- Official Release poster
- Directed by: Saurabh Shukla
- Written by: Saurabh Shukla
- Produced by: Nikkhil Advani; Monisha Advani; Madhu Bhojwani;
- Starring: Jitendra Kumar; Shriya Pilgaonkar; Annu Kapoor;
- Cinematography: Adri Thakur
- Edited by: Kunal Walve
- Music by: Protijyoti Ghosh Javed–Mohsin
- Production company: Emmay Entertainment
- Distributed by: Amazon MGM Studios (via Amazon Prime Video)
- Release date: 22 December 2023;
- Running time: 128 minutes
- Country: India
- Language: Hindi

= Dry Day =

2023 Indian film

Dry Day is a 2023 Indian Hindi-language comedy drama film written and directed by Saurabh Shukla. It stars Jitendra Kumar, Shriya Pilgaonkar and Annu Kapoor. It is produced by Nikkhil Advani Under Emmay Entertainment.

It released directly on Amazon Prime Video on 22 December 2023.

== Plot ==
Gannu, an alcoholic, protests against alcohol in his town after his wife threatens to abort their child. Despite his ties to a political figure, Dauji, Gannu gains support, turning Dauji into an adversary. In the chaos, Gannu discovers purpose in saving his unborn child.

== Cast ==

- Jitendra Kumar as Gannu
- Shriya Pilgaonkar as Nirmala
- Annu Kapoor as Dauji
- Jagdish Rajpurohit as Head master
- Abhishek Srivastava as Chainta
- Sakshi Malik as Chunnibai
- Sunil Palwal as Satto
- Padmesh Krishna Tiwari as Jagat
- Aditya Sinha as Kunne
- Akash Mahamana as Gajendra Singh
- Priyanka Meena as Manjali Bhabhi

== Reception ==
Dhaval Roy of The Times of India rated 3 stars out of 5 said The movie was enjoyable at times, but it might have been more captivating. Still, because of its unique vibe and the small-town setting it creates, it is a fun one-time viewing. Saibal Chatterjee of NDTV criticises the film and said Jitendra Kumar seems at ease with his surroundings. For him, it ought to have been an easy task. However, the writing gives him a limited number of cliches to work with, so all the part permits him to sell is meaningless babble.

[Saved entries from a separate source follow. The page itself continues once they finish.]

-- ==== Sys2Proof/Machine/Step.lean ====
section
/-! DEFINITION. One step of the machine, and the placing of an instruction where the next step fetches it. -/

namespace Sys2Proof.Machine

/-- One machine step (spec 49_machine_step.md R284). -/
def step : State → Host.Outcome State Fault Refusal := machineStep

/-- The instruction whose bits are `w` (numbered as opcode_table.json numbers them, the bits above the row's zero), placed
at PC so that the next step fetches and runs it (assumption log 6). -/
def State.withFetchWord (s : State) (nbits w : Nat) : State :=
  let t := tableBytes nbits w
  let pc := s.cpu.pc
  readyToFetch (placeByte (placeByte (placeByte s pc t.1) (pc + 1#16) t.2.1) (pc + 2#16) t.2.2)

end Sys2Proof.Machine
end

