/-! Memory (20_memory.md). -/

/-- A bus write to a plain cell is read back there, through the echo too, and every other address reads as before (R62,
R63, R66, R95). Region by region, what the cell reads and that the write is one byte of that region's array and changes
nothing else in the machine, the state without an address included. Dropped writes in a closed window, which `plainCell`
leaves out, are the spec's decision D13. -/
def Obligations.PlainWriteReadsBack : Prop :=
  ∀ (s : State) (a : Word) (v : Byte), plainCell s a = true →
    let n := a.toNat
    let t := memWrite s a v
    (s.memoryWf = true → ∀ b, memRead t b = if cellOf b = cellOf a then v else memRead s b)
      ∧ (0x8000 ≤ n → n ≤ 0x9FFF → memRead s a = Memory.read s.ppu.vram (n - 0x8000)
          ∧ t = { s with ppu := { s.ppu with vram := Memory.write s.ppu.vram (n - 0x8000) v } })
      ∧ (0xA000 ≤ n → n ≤ 0xBFFF →
          let i := s.cart.ramBank.toNat * 0x2000 + (n - 0xA000)
          memRead s a = Memory.read s.cart.cram i
            ∧ t = { s with cart := { s.cart with cram := Memory.write s.cart.cram i v } })
      ∧ (0xC000 ≤ n → n ≤ 0xFDFF → memRead s a = Memory.read s.wram (cellOf a - 0xC000)
          ∧ t = { s with wram := Memory.write s.wram (cellOf a - 0xC000) v })
      ∧ (0xFE00 ≤ n → n ≤ 0xFE9F → memRead s a = Memory.read s.ppu.oam (n - 0xFE00)
          ∧ t = { s with ppu := { s.ppu with oam := Memory.write s.ppu.oam (n - 0xFE00) v } })
      ∧ (0xFF80 ≤ n → n ≤ 0xFFFE → memRead s a = Memory.read s.hram (n - 0xFF80)
          ∧ t = { s with hram := Memory.write s.hram (n - 0xFF80) v })
      ∧ (n = 0xFFFF → memRead s a = s.intr.ie ∧ t = { s with intr := { s.intr with ie := v } })

/-- Closed and invalid addresses (R61, R62, R63, R65, R77, R85, R91): a write there changes no state at all; the closed
windows, absent or disabled cartridge RAM, the prohibited area and the unlisted I/O addresses read 0xFF (of these, the
spec's decisions D11, D13, D26). VRAM is closed in mode 3, OAM in modes 2 and 3, with the LCD on (the spec's D14). -/
def Obligations.InertAddresses : Prop :=
  ∀ s : State,
    vramBlocked s.ppu = (s.ppu.lcdc.getLsbD 7 && decide (s.ppu.mode = .drawing))
    ∧ oamBlocked s.ppu = (s.ppu.lcdc.getLsbD 7 && (decide (s.ppu.mode = .oamScan) || decide (s.ppu.mode = .drawing)))
    ∧ ∀ (a : Word) (v : Byte), inertAddress s a = true →
      memWrite s a v = s
      ∧ (0x8000 ≤ a.toNat → a.toNat ≠ 0xFF44 → ¬(0xA000 ≤ a.toNat ∧ a.toNat ≤ 0xBFFF) → memRead s a = 0xFF#8)
      ∧ (0xA000 ≤ a.toNat → a.toNat ≤ 0xBFFF → (s.cart.cartType = .romOnly ∨ s.cart.ramEnable = false) →
          memRead s a = 0xFF#8)

/-- The instruction fetch meets the windows too (R98): code in VRAM during mode 3, and in OAM during modes 2 and 3, is
fetched as RST 38 (the spec's decision D33). -/
def Obligations.FetchFromClosedWindowIsRst38 : Prop :=
  ∀ s : State, lcdOn s.ppu = true →
    (0x8000 ≤ s.cpu.pc.toNat → s.cpu.pc.toNat ≤ 0x9FFF → s.ppu.mode = .drawing → fetchInstr s = .rst_38)
      ∧ (0xFE00 ≤ s.cpu.pc.toNat → s.cpu.pc.toNat ≤ 0xFE9F → (s.ppu.mode = .oamScan ∨ s.ppu.mode = .drawing) →
          fetchInstr s = .rst_38)

/-- The I/O register map (10_state.md R41): what each register reads, what a write of `v` to it changes and that it changes
nothing else, and what it reads right after (decisions D6, D12, D22, D24 and D25 of the spec stand in the map). P1 reads the
selection just written and the inverted buttons of the exposed groups. The reads and the whole effect of the writes of P1,
LCDC and DMA are `JoypadReadAndEdge`, `LcdSwitch` and `OamDmaCopies`. -/
def Obligations.IoRegisterReadAfterWrite : Prop :=
  ∀ (s : State) (v : Byte),
    (∀ a ∈ [0xFF05#16, 0xFF06#16, 0xFF40#16, 0xFF42#16, 0xFF43#16, 0xFF45#16, 0xFF46#16, 0xFF47#16, 0xFF48#16, 0xFF49#16,
        0xFF4A#16, 0xFF4B#16, 0xFFFF#16], memRead (memWrite s a v) a = v)
      ∧ (memRead (memWrite s 0xFF00#16 v) 0xFF00#16).toNat / 16 = 12 + v.toNat / 16 % 4
      ∧ (∀ n, n < 4 → (memRead (memWrite s 0xFF00#16 v) 0xFF00#16).getLsbD n
          = !((!v.getLsbD 4 && s.joypad.buttons.getLsbD n) || (!v.getLsbD 5 && s.joypad.buttons.getLsbD (n + 4))))
      ∧ (memRead (memWrite s 0xFF07#16 v) 0xFF07#16).toNat = 0xF8 + v.toNat % 8
      ∧ (memRead (memWrite s 0xFF0F#16 v) 0xFF0F#16).toNat = 0xE0 + v.toNat % 32
      ∧ memRead (memWrite s 0xFF04#16 v) 0xFF04#16 = 0x00#8
      ∧ (memWrite s 0xFF04#16 v).timer.divCounter = 0x0000#16
      ∧ (memRead (memWrite s 0xFF41#16 v) 0xFF41#16).toNat
          = 0x80 + v.toNat / 8 % 16 * 8 + (if s.ppu.ly = s.ppu.lyc.toNat then 4 else 0) + s.ppu.mode.code.toNat
      ∧ memRead (memWrite s 0xFF44#16 v) 0xFF44#16 = BitVec.ofNat 8 s.ppu.ly
      ∧ memRead (memWrite s 0xFF50#16 v) 0xFF50#16 = 0xFF#8
      ∧ (memWrite s 0xFF50#16 v).bootOn = (s.bootOn && decide (v = 0x00#8))
      ∧ (∀ r ∈ [(0xFF05#16, s.timer.tima), (0xFF06#16, s.timer.tma), (0xFF40#16, s.ppu.lcdc), (0xFF42#16, s.ppu.scy),
          (0xFF43#16, s.ppu.scx), (0xFF45#16, s.ppu.lyc), (0xFF46#16, s.ppu.dma), (0xFF47#16, s.ppu.bgp),
          (0xFF48#16, s.ppu.obp0), (0xFF49#16, s.ppu.obp1), (0xFF4A#16, s.ppu.wy), (0xFF4B#16, s.ppu.wx),
          (0xFF50#16, 0xFF#8), (0xFF44#16, BitVec.ofNat 8 s.ppu.ly), (0xFFFF#16, s.intr.ie)], memRead s r.1 = r.2)
      ∧ (memRead s 0xFF04#16).toNat = s.timer.divCounter.toNat / 256
      ∧ (memRead s 0xFF07#16).toNat = 0xF8 + s.timer.tac.toNat
      ∧ (memRead s 0xFF0F#16).toNat = 0xE0 + s.intr.flags.toNat
      ∧ (memRead s 0xFF41#16).toNat
          = 0x80 + s.ppu.statEn.toNat * 8 + (if s.ppu.ly = s.ppu.lyc.toNat then 4 else 0) + s.ppu.mode.code.toNat
      ∧ PpuMode.hblank.code = 0#2 ∧ PpuMode.vblank.code = 1#2 ∧ PpuMode.oamScan.code = 2#2 ∧ PpuMode.drawing.code = 3#2
      ∧ memWrite s 0xFF04#16 v = { s with timer := { s.timer with divCounter := 0x0000#16 } }
      ∧ memWrite s 0xFF05#16 v = { s with timer := { s.timer with tima := v } }
      ∧ memWrite s 0xFF06#16 v = { s with timer := { s.timer with tma := v } }
      ∧ memWrite s 0xFF07#16 v = { s with timer := { s.timer with tac := BitVec.ofNat 3 v.toNat } }
      ∧ memWrite s 0xFF0F#16 v = { s with intr := { s.intr with flags := BitVec.ofNat 5 v.toNat } }
      ∧ memWrite s 0xFF41#16 v = { s with ppu := { s.ppu with statEn := BitVec.ofNat 4 (v.toNat / 8) } }
      ∧ memWrite s 0xFF42#16 v = { s with ppu := { s.ppu with scy := v } }
      ∧ memWrite s 0xFF43#16 v = { s with ppu := { s.ppu with scx := v } }
      ∧ memWrite s 0xFF44#16 v = s
      ∧ memWrite s 0xFF45#16 v = { s with ppu := { s.ppu with lyc := v } }
      ∧ memWrite s 0xFF47#16 v = { s with ppu := { s.ppu with bgp := v } }
      ∧ memWrite s 0xFF48#16 v = { s with ppu := { s.ppu with obp0 := v } }
      ∧ memWrite s 0xFF49#16 v = { s with ppu := { s.ppu with obp1 := v } }
      ∧ memWrite s 0xFF4A#16 v = { s with ppu := { s.ppu with wy := v } }
      ∧ memWrite s 0xFF4B#16 v = { s with ppu := { s.ppu with wx := v } }
      ∧ memWrite s 0xFF50#16 v = { s with bootOn := s.bootOn && decide (v = 0x00#8) }
      ∧ memWrite s 0xFFFF#16 v = { s with intr := { s.intr with ie := v } }

/-- The cartridge. ROM reads (R61, R62, R85): at 0x0000-0x3FFF, whatever the cartridge, BOOT's byte under the overlay, else
the image's; at 0x4000-0x7FFF on plain ROM the image's own byte. The MBC3 (R86 to R91): what a write to each of the four
control windows stores, and that nothing else changes; the banked ROM read; the cartridge RAM window read disabled, on a
RAM bank, and on each latched clock register; the write to it. The bank reduced modulo the image, the ignored RAM bank values and the zero clock are the spec's decision D26. -/
def Obligations.Mbc3Banking : Prop :=
  ∀ (s : State) (a : Word) (v : Byte),
    (a.toNat ≤ 0x3FFF →
      memRead s a = if a.toNat ≤ 0x00FF ∧ s.bootOn = true then Memory.read s.boot a.toNat else Memory.read s.cart.rom a.toNat)
    ∧ (s.cart.cartType = .romOnly → 0x4000 ≤ a.toNat → a.toNat ≤ 0x7FFF → memRead s a = Memory.read s.cart.rom a.toNat)
    ∧ (s.cart.cartType = .mbc3 →
    let k := (memWrite s a v).cart
    (a.toNat ≤ 0x1FFF → k = { s.cart with ramEnable := decide (v.toNat % 16 = 10) })
      ∧ (0x2000 ≤ a.toNat → a.toNat ≤ 0x3FFF →
          k = { s.cart with romBank := if v.toNat % 128 = 0 then 1#7 else BitVec.ofNat 7 v.toNat })
      ∧ (0x4000 ≤ a.toNat → a.toNat ≤ 0x5FFF →
          k = { s.cart with ramBank := if v.toNat ≤ 3 ∨ (8 ≤ v.toNat ∧ v.toNat ≤ 12) then v else s.cart.ramBank })
      ∧ (0x6000 ≤ a.toNat → a.toNat ≤ 0x7FFF →
          k = { s.cart with
            rtcLatchPrev := v
            rtcLatched := if s.cart.rtcLatchPrev = 0x00#8 ∧ v = 0x01#8 then RtcRegs.zero else s.cart.rtcLatched })
      ∧ (a.toNat ≤ 0x7FFF → memWrite s a v = { s with cart := k })
      ∧ (0x4000 ≤ a.toNat → a.toNat ≤ 0x7FFF →
          memRead s a = Memory.read s.cart.rom (s.cart.romBank.toNat % s.cart.banks * 0x4000 + (a.toNat - 0x4000)))
      ∧ (0xA000 ≤ a.toNat → a.toNat ≤ 0xBFFF →
          (s.cart.ramEnable = false → memRead s a = 0xFF#8 ∧ memWrite s a v = s)
            ∧ (s.cart.ramEnable = true → s.cart.ramBank.toNat ≤ 3 →
                let i := s.cart.ramBank.toNat * 0x2000 + (a.toNat - 0xA000)
                memRead s a = Memory.read s.cart.cram i
                  ∧ memWrite s a v = { s with cart := { s.cart with cram := Memory.write s.cart.cram i v } })
            ∧ (s.cart.ramEnable = true → s.cart.ramBank = 0x08#8 → memRead s a = s.cart.rtcLatched.seconds)
            ∧ (s.cart.ramEnable = true → s.cart.ramBank = 0x09#8 → memRead s a = s.cart.rtcLatched.minutes)
            ∧ (s.cart.ramEnable = true → s.cart.ramBank = 0x0A#8 → memRead s a = s.cart.rtcLatched.hours)
            ∧ (s.cart.ramEnable = true → s.cart.ramBank = 0x0B#8 → memRead s a = s.cart.rtcLatched.dayLow)
            ∧ (s.cart.ramEnable = true → s.cart.ramBank = 0x0C#8 → memRead s a = s.cart.rtcLatched.dayHigh)
            ∧ (s.cart.ramEnable = true → 8 ≤ s.cart.ramBank.toNat → memWrite s a v = s)))
    ∧ RtcRegs.zero = ⟨0x00#8, 0x00#8, 0x00#8, 0x00#8, 0x00#8⟩

/-- OAM DMA (48_ppu.md R340): after a write of `v` to 0xFF46, byte `i` of OAM is the raw read at `v * 256 + i`, for all
160, in any PPU mode (the spec's decision D22); the register holds `v`; nothing else changes. The raw read (20_memory.md
R64) is the CPU's but in VRAM and OAM, where no access window stops it. -/
def Obligations.OamDmaCopies : Prop :=
  ∀ (s : State) (v : Byte), s.memoryWf = true →
    (∀ i, i < 160 → Memory.read (memWrite s 0xFF46#16 v).ppu.oam i
        = rawRead { s with ppu := { s.ppu with dma := v } } (BitVec.ofNat 16 (v.toNat * 256 + i)))
      ∧ (∃ m, memWrite s 0xFF46#16 v = { s with ppu := { s.ppu with dma := v, oam := m } })
      ∧ ∀ a : Word, rawRead s a =
          if 0x8000 ≤ a.toNat ∧ a.toNat ≤ 0x9FFF then Memory.read s.ppu.vram (a.toNat - 0x8000)
          else if 0xFE00 ≤ a.toNat ∧ a.toNat ≤ 0xFE9F then Memory.read s.ppu.oam (a.toNat - 0xFE00)
          else memRead s a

Deepa Gahlot of Rediff.com gave 2.5 stars out of 5 and said "Dry Day has an appealing feeling of purpose and honesty.". Nandini Ramnath write in the Scroll.in that Jitendra Kumar comes to the rescue with a character that first captures the audience's attention but ultimately loses it, much like the film itself. He does this by using his talent at portraying obdurate, cussed males.